You are using a WRITING forum, built by and for WRITERS(people who enjoy reading and writing habitually), where nothing is paid for and costs anything more than your time of the day(when and if you want to give it) as a basis for that judgement?

No, more often than not, people are not interested in whatever story you have to tell, regardless of how you tell it.

I'n not trying to argue, I'm just saying, there is a reason why people need to be perpetually reminded that everyone has a story.


----------



## The Backward OX (Jan 24, 2012)

Mystery said:


> You are using a WRITING forum, built by and for WRITERS(people who enjoy reading and writing habitually), where nothing is paid for and costs anything nothing more than your time of the day(when and if you want to give it) as a basis for that judgement?


So you’re saying that when someone here puts on their reader's hat, they're less discerning than the denizens of the local library or bookstore?

I prefer to read quality writing here, just as I would elsewhere. I may not always find it, but that’s what I prefer. And as a consequence, there's a lot of stuff here that I don't read.


----------



## Mystery (Jan 25, 2012)

The Backward OX said:


> So you’re saying that when someone here puts on their reader's hat, they're less discerning than the denizens of the local library or bookstore?
> 
> I prefer to read quality writing here, just as I would elsewhere. I may not always find it, but that’s what I prefer. And as a consequence, there's a lot of stuff here that I don't read.


I'm saying people who want to write are interested in stories a lot more than your average joe, especially when there is more than the payment of time involved.


----------



## Capulet (Jan 25, 2012)

I do think everyone has a story, because everyone is taking their unique path through life. Whether they can write it in a manner that hooks an audience is the question. I've had friends tell me about how yummy the hot dog they ate last was, and I was completely engaged; my cousin told me about her tour of duty in Afghanistan and I was pretty bored out of my mind.

I think writers are more interested in stories, but more critical of delivery methods as well.
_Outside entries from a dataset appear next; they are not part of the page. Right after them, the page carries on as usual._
-- ==== Sys2Proof/Certificates/Slice0/Obligations.lean ====
section
/-! DEFINITION. The statements for the provers. Each docstring names the rules of spec/ the statement
formalises; a choice of the model that a statement rests on is named with its log entry. -/

open Sys2Proof Sys2Proof.Machine

/-! ### Encoding -/

/-- R47 to R49: the decoder reads every command back from its own command word, with every field at
every value. -/
def Obligations.DecodeOfEncode : Prop := ∀ i : Instr, decode (encode i) = .ok i

/-- R48: a command word that decodes is the encoding of what it decodes to: no bit is dropped. -/
def Obligations.EncodeOfDecode : Prop := ∀ (w : Word) (i : Instr), decode w = .ok i → encode i = w

/-- R48, R49, R149: a word with a listed OP decodes exactly when `(word & mask) == match`, and otherwise
is refused with the offending bits; a word with any other OP is refused with its OP, and those are the OP
values R49 lists as illegal. -/
def Obligations.WordsRefusedByName : Prop :=
  (∀ row ∈ opcodeMap, ∀ w : Word, opField w = row.op →
    (w &&& row.mask = row.op.setWidth 32 → decode w = .ok (row.build w)) ∧
    (w &&& row.mask ≠ row.op.setWidth 32 →
      decode w = .error (.reserved (w &&& row.mask &&& 0xFFFFFF00)))) ∧
  ∀ w : Word, decode w = .error (.opcode (opField w)) ↔
    (0x06 ≤ (opField w).toNat ∧ (opField w).toNat ≤ 0x0F) ∨
    (0x14 ≤ (opField w).toNat ∧ (opField w).toNat ≤ 0x1F) ∨
    (0x25 ≤ (opField w).toNat ∧ (opField w).toNat ≤ 0x2F) ∨
    (0x34 ≤ (opField w).toNat ∧ (opField w).toNat ≤ 0x3F) ∨
    (0x45 ≤ (opField w).toNat ∧ (opField w).toNat ≤ 0x4F) ∨ 0x53 ≤ (opField w).toNat

/-- Command words of spec/95_test_vectors.md, one for each family, and the commands they stand for. -/
def Obligations.DecodedWords : Prop :=
  decode 0x00000000 = .ok .nop ∧
  decode 0x00140E03 = .ok (.dsize 14 5) ∧
  decode 0x0000A810 = .ok (.decb 8 2 true) ∧
  decode 0x00004022 = .ok (.cpal true) ∧
  decode 0x00014033 = .ok (.qpal true 1) ∧
  decode 0x00000043 = .ok .x2c ∧
  decode 0x00002051 = .ok (.penc 2) ∧
  decode 0x00008A52 = .ok (.prange 10 true) ∧
  decode 0x80000006 = .error (.opcode 6) ∧
  decode 0x00030133 = .error (.reserved 0x00000100)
My friends and I go see movies and come out with wildly different opinions because I'll get mad if a movie followed the tired hollywood formulas without offering _anything _new to the genre, and they'll be happy because their expectations were met.

But, being only human, my base emotions will from time to time defeat my critical eye. Every time a movie's about to start on TV and the warning comes up "This movie contains, explicit language, violence, and sexual content; viewer discretion is advised", I whisper "Awesome, the trifecta."


----------



## Cirrocumulus (Jan 27, 2012)

There's an interesting and insightful essay by Aldous Huxley which I read some years ago, I think it may be called _Sincecity in Art_ or something similar. In exploring the question of what makes writing successful, he tells of having read notes written by people at intense moments when one would expect that they'd be at their most sincere, and inspired by the strongest of emotions: notes left by suicide victims, & court testimonies to defend one's own life or that of a loved one, for example. As sincere, authentic, and intensely needing to express themselves as these people were, Huxley judged their writings to be ordinary, full of cliches, and unsuccessful. Therefore, he concluded, it's not just the person's sincerity, or having something to say that's necessary for successful writing. He argues that psychological understanding and the ability to express this are also essential. 

Similar thoughts have previously been referred to on this thread. Everyone has something to say; that's not the problem.

Patrick White quotes Olive Schreiner on the title page of Pt. 1 of _The Aunt's Story_ : 

_She thought of the narrowness of the limits within which a human soul may speak and be understood by its nearest of mental kin, of how soon it reaches that solitary land of the individual experience, in which no fellow footfall is ever heard._

Virginia Woolf speaks in _Mr Bennet and Mrs Brown_ of the "appalling effort" of expressing oneself within these narrow limits, which also gives insight into how she saw the writer's (/artist's) challenge :

_...the appalling effort of saying what I meant. And to have got at what I meant I should have had to go back and back and back; to experiment with one thing and another; to try this sentence and that, referring each word to my vision, matching it as exactly as possible...  

_--p. 105, Mr Bennet and Mrs Brown, by Virginia Woolf


----------



## Rustgold (Jan 27, 2012)

luckyscars said:


> and australians are?



There's a saying about me regarding subtlety and bricks, but I might use it at some time.  Anyway, I have to plead guilty for turning the brick green & gold.




Capulet said:


> I do think everyone has a story, because everyone is taking their unique path through life.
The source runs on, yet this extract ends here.